第75回『モラリスト幸太郎の熱血指導で僕がクズから脱せた話』
うぃす! 大阪男塾の塾長です。
半生を振り返る度に「幸太郎と過ごしてる時間がめっちゃ長いんやな」と気づきます。たぶん親より長いっす。
僕が現役ホストだった頃の付き合いで、今では大阪男塾というトリオのメンバー。腐れ縁っすね。
僕らも40歳を超え「中年の中の中年」て感じっすが、実は内心、幸太郎に感謝してるんすよ。
僕は運動部でがっつりしぼられて理不尽な矯正を受けたこともあるんすけど、マイペースなんで何も心には響かず刻まれず、会社に勤務してそこのしきたりをがっつり教え込まれたこともありません。
かなり自由に生きてきた分、社会で常識とされる、あんなことやこんなことを、結構知らないまま育ってきたところがあるんすよね。

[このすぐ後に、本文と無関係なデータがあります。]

-- ==== Sys2Proof/Machine/Eth.lean ====
section
/-! DEFINITION. The Ethernet gateway (R460 to R465). The 1588 messages are commands that carry the
fields the rules use. -/

namespace Sys2Proof.Machine

/-- The 1588 time source runs (R460, R464). -/
def State.ptpRuns (s : State) : Bool := s.hostRuns && s.locked && s.gateway

/-- ETH_LINK_CHANGE (R470): the PHY's in-band status changes. -/
def execEthLinkChange (dt : Nat) (up : Bool) (s : State) : Host.Outcome State Fault Refusal :=
  let s := s.elapse dt
  if s.hostRuns ∧ s.flag R.ETH_CFG_EN ∧ s.flag R.ETH_STATUS_LINK ≠ up then
    .next ((s.setB R.ETH_STATUS_LINK up).irq pgEth 0)
  else .next s

/-- A `GO` of the management controller (R460, R470). -/
def State.mdioGo (s : State) : State :=
  if s.flag R.ETH_CFG_EN then s.setB R.ETH_MDIO_CMD_GO true else s

/-- MDIO_DONE (R460, R470): the operation ends; a read gives `data`. -/
def execMdioDone (dt : Nat) (data : Fin 65536) (s : State) : Host.Outcome State Fault Refusal :=
  let s := s.elapse dt
  if s.hostRuns ∧ s.flag R.ETH_MDIO_CMD_GO then
    let s := if s.flag R.ETH_MDIO_CMD_WRITE then s else s.set R.ETH_MDIO_CMD_DATA data.val
    .next (s.setB R.ETH_MDIO_CMD_GO false)
  else .next s

/-! ### Tunnel (R461, R462) -/

/-- The mark of a frame that came in through the tunnel, in its `queue` field. -/
def tunnelMark : Nat := 34

/-- Bytes of the ingress buffer in use: tunnelled frames that wait for the ring (R462). -/
def State.ingressUse (s : State) : Nat :=
  (s.ring.ports.flatMap (fun p => p.waiting ++ p.suspended ++ p.sending.toList)).foldl
    (fun n f => if f.queue = tunnelMark then n + f.size else n) 0

/-- The incoming frame is a tunnel frame that passes every check of R462. -/
def State.tunnelGood (s : State) (l : List Nat) : Bool :=
  let v := l.drop 16
  let v := v.take (leAt v 8 2 + 18)
  let f := parseFrame v
  let lo := s.get R.ETH_TUN_RANGE_LO
  let hi := s.get R.ETH_TUN_RANGE_HI
  let inRange (a : Nat) : Bool := decide (lo ≤ a) && decide (a ≤ hi) && !(decide (lo = 0) && decide (hi = 0))
  decide (l.take 6 = macBytes (s.get R.ETH_MAC_LO_MAC) (s.get R.ETH_MAC_HI_MAC))
    && decide (slice l 6 6 = macBytes (s.get R.ETH_PEER_MAC_LO_MAC) (s.get R.ETH_PEER_MAC_HI_MAC))
    && decide (l.getD 14 0 = 1) && headerGood v && fcsGood v
    && (f.tc = 1 || f.tc = 3) && !f.grp && (f.kind = 0 || f.kind = 2)
    && inRange f.src && !inRange f.dst

/-- TUNNEL_FRAME_RECEIVED (R462): an Ethernet frame, without its FCS, with EtherType 0x88B5 arrives. -/
def execTunnelFrameReceived (dt : Nat) (bytes : List Nat) (s : State) :
    Host.Outcome State Fault Refusal :=
  let s := s.elapse dt
  if s.hostRuns ∧ s.locked ∧ s.flag R.ETH_CFG_EN ∧ s.flag R.ETH_CFG_TUN_EN
      ∧ bytes.getD 12 0 = 0x88 ∧ bytes.getD 13 0 = 0xB5 then
    if s.tunnelGood bytes then
      let v := bytes.drop 16
      let f := { parseFrame v with own := true, queue := tunnelMark }
      if 16384 < s.ingressUse + f.size then .next ((s.inc R.ETH_CNT_ERR_FULL).irq pgEth 3)
      else
        let s := s.inc R.ETH_CNT_TUN_RX
        if f.dst = s.addr then .next (s.deliverFrame 2 f) else .next (s.sendUnicast f).1
    else .next ((s.inc R.ETH_CNT_ERR_BAD).irq pgEth 3)
  else .next s

/-! ### IEEE 1588 (R464, R465) -/

/-- A stamp of the RGMII interface taken now: the reference at a tick of the host island's 8 ns clock,
whose phase is open. -/
def State.rgmiiStamp (s : State) : Rat × State :=
  let (v, s) := s.fresh
  (s.canopyT.at s.now - ((v % 256 : Nat) : Rat) / 32, s)

/-- A data set is better than another: the first part that differs is less (R464). -/
def dataSetLess : List Nat → List Nat → Bool
  | [], _ => false
  | _ :: _, [] => false
  | a :: as, b :: bs => decide (a < b) || (decide (a = b) && dataSetLess as bs)

/-- PTP_ANNOUNCE (R464): an Announce message of the domain feeds the best master clock algorithm:
priority 1, class, accuracy, variance, priority 2, grandmaster, steps removed, sender. -/
def execPtpAnnounce (dt : Nat) (domain prio1 cls acc var prio2 gm steps sender : Nat) (s : State) :
    Host.Outcome State Fault Refusal :=
  let s := s.elapse dt
  if s.ptpRuns ∧ domain = s.get R.ETH_CFG_DOMAIN then
    let d := [prio1, cls, acc, var, prio2, gm, steps, sender]
    let take : Bool :=
      match s.eth.best with
      | none => true
      | some b => decide (b.getLast? = some sender) || dataSetLess d b
          || decide (s.eth.bestAt + secs 3 ≤ s.now)
    .next (if take then s.modEth (fun e => { e with best := some d, bestAt := s.now }) else s)
  else .next s

/-- `SRC.CLASS` and `ETH.STATUS.SOURCE` follow the node's class while it is the source (R356, R465). -/
def State.classSync (s : State) : State :=
  if s.flag R.CANOPY_STATUS_SOURCE then
    (s.set R.CANOPY_SRC_CLASS s.sourceClass).setB R.ETH_STATUS_SOURCE (decide (s.sourceClass < 2))
  else s

/-- PTP_SYNC (R465): a Sync of the best master, one-step or with its Follow_Up, whose origin is
`origin` ns and whose correction is `corr` in 2^-16 ns. -/
def execPtpSync (dt : Nat) (domain sender origin : Nat) (corr : Int) (s : State) :
    Host.Outcome State Fault Refusal :=
  let s := s.elapse dt
  let fromBest : Bool := match s.eth.best with
    | some b => decide (b.getLast? = some sender)
    | none => false
  if s.ptpRuns ∧ domain = s.get R.ETH_CFG_DOMAIN ∧ fromBest then
    let (st, s) := s.rgmiiStamp
    let (dl, s) : Rat × State := match s.eth.pdelay with
      | some d => (d, s)
      | none => let (v, s) := s.fresh; ((v : Rat), s)
    let epoch : Nat := s.get R.ETH_EPOCH_LO_NS + s.get R.ETH_EPOCH_HI_NS * 2 ^ 32
    let ptp : Rat := (origin : Rat) + (corr : Rat) / 65536 + dl
    let o : Rat := st - (s.get R.ETH_PHY_DLY_RX_NS : Rat) - (ptp - (epoch : Rat))
    let s := s.setI R.ETH_OFFSET_NS (roundAs R.ETH_OFFSET_NS.key o)
    let s := s.discipline o false
    let run := if |o| ≤ 100 then s.eth.goodRun + 1 else 0
    let s := s.modEth (fun e => { e with goodRun := run, lastSync := s.now, live := true })
    if 16 ≤ run ∧ ¬ s.flag R.ETH_STATUS_PTP_LOCKED then
      .next (((s.setB R.ETH_STATUS_PTP_LOCKED true).classSync).irq pgEth 1)
    else .next s
  else .next s

/-- PTP_LOSS (R465): no Sync has been accepted for `LOSS_S` seconds. -/
def execPtpLoss (dt : Nat) (s : State) : Host.Outcome State Fault Refusal :=
  let s := s.elapse dt
  if s.ptpRuns ∧ s.eth.live ∧ s.eth.lastSync + secs (s.get R.ETH_PTP_CFG_LOSS_S) ≤ s.now then
    let s := s.modEth (fun e => { e with live := false, goodRun := 0 })
    if s.flag R.ETH_STATUS_PTP_LOCKED then
      let s := (s.setB R.ETH_STATUS_PTP_LOCKED false).classSync
      .next ((s.irq pgEth 2).enterHoldover)
    else .next s
  else .next s

/-- PTP_PDELAY_SEND (R464): every 1 s a Pdelay_Req leaves. -/
def execPtpPdelaySend (dt : Nat) (s : State) : Host.Outcome State Fault Refusal :=
  let s := s.elapse dt
  let due : Bool := match s.eth.pdAt with
    | some t => decide (t + secs 1 ≤ s.now)
    | none => true
  if s.ptpRuns ∧ due then
    let (st, s) := s.rgmiiStamp
    let n := (s.eth.pdSeq + 1) % 65536
    .next (s.modEth (fun e => { e with
      pdSeq := n, pdAt := some s.now, pdOut := true,
      pdT1 := st + (s.get R.ETH_PHY_DLY_TX_NS : Rat), txPtp := .req n }))
  else .next s

/-- PTP_PDELAY_RESP (R464): the answer to the gateway's own request `seq`, with the peer's stamps
`t2` and `t3` in ns and the sum of the corrections in 2^-16 ns, gives a peer delay. -/
def execPtpPdelayResp (dt : Nat) (seq : Fin 65536) (t2 t3 : Nat) (corr : Int) (s : State) :
    Host.Outcome State Fault Refusal :=
  let s := s.elapse dt
  if s.ptpRuns ∧ s.eth.pdOut ∧ seq.val = s.eth.pdSeq then
    let (st, s) := s.rgmiiStamp
    let t4 : Rat := st - (s.get R.ETH_PHY_DLY_RX_NS : Rat)
    let d : Rat := (t4 - s.eth.pdT1 - ((t3 : Rat) - (t2 : Rat)) - (corr : Rat) / 65536) / 2
    .next (s.modEth (fun e => { e with pdelay := some d, pdOut := false }))
  else .next s

/-- PTP_PDELAY_REQ (R464): a received Pdelay_Req is answered with its number, its port and its
reception stamp. -/
def execPtpPdelayReq (dt : Nat) (seq : Fin 65536) (port : Nat) (s : State) :
    Host.Outcome State Fault Refusal :=
  let s := s.elapse dt
  if s.ptpRuns then
    let (st, s) := s.rgmiiStamp
    let rx := (st - (s.get R.ETH_PHY_DLY_RX_NS : Rat)).floor.toNat
    .next (s.modEth (fun e => { e with txPtp := .resp seq.val port rx }))
  else .next s

end Sys2Proof.Machine
end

社会の鋳型にはまらないまま、大人になったんでしょうね。
水商売は特殊な価値観の業界なので「夜職の常識は、昼職の非常識」という面も多々あるんやないすかね。
そんな僕に「塾長、それはあきません」と幸太郎は注意を続け、教育し続けました。
幸太郎って「〇〇委員」て感じで、モラル違反を取り締まらせたらほんま天下一品。
真面目という理由だけで「万年1回戦BOY」なのにテニス部のキャプテンに昇格したほどのヤツっす。
今思うと若い頃の僕は「クズやな」という行動が多くて、ゴミをちゃんと捨てなかったり、借りたものを失くしたり、待ち合わせの時間に遅れたりと、あかんことばかりしてました。
一応、僕は幸太郎の上司に当たる立場なんで上のポジションなんですが、年齢は幸太郎の方が1歳上なんですよ。
僕は年功序列という考えは嫌いじゃないっすから、幸太郎は「部下やけど人生の先輩」という、ややこしい関係性なんすよね。
そう言うたら僕が20代の頃に、こんなことがありました。
僕はこの頃、調子に乗ってた時期やったんで、そのときの彼女に「あれして、これして」と甘てまくってたんですね。
一回その彼女に「俺の家のベランダ汚れてるねん。今度、デッキブラシを渡すから、それでゴシゴシ磨いてくれへん?」と頼んだんすよ。そこに幸太郎も居合わせたんすけど、幸太郎が細い目をかっと見開いて「拓真さん、それは100%間違ってます!」と主張してきたんす。
幸太郎はストレートな奴なんで、怒るともろに顔に出ます。たらこ唇がぷるぷる小刻みに震えます。
彼は昔気質の男なんで「あかんもんは、あかん」と頑固なところがあります。でも、そういう本音で接してくれるところが、ありがたいんすよ。
「自分の家のベランダくらい、自分で磨くのが当たり前でしょ。なんで人にやらすんすか!」とまだ怒ってたので「おお、わかった」と彼の言葉を受け取りました。
ここまで幸太郎が主張することって、あんまりないんすよ。「よっぽど俺がひどいこと言うてるんやな」と反省し、ベランダは自分でゴシゴシ磨きました。
そこから僕は、女性にちゃんと優しくなった気がします。
僕はサイコパスなんで冷たいところがあるんすけど、幸太郎は僕とは反対に良心があります。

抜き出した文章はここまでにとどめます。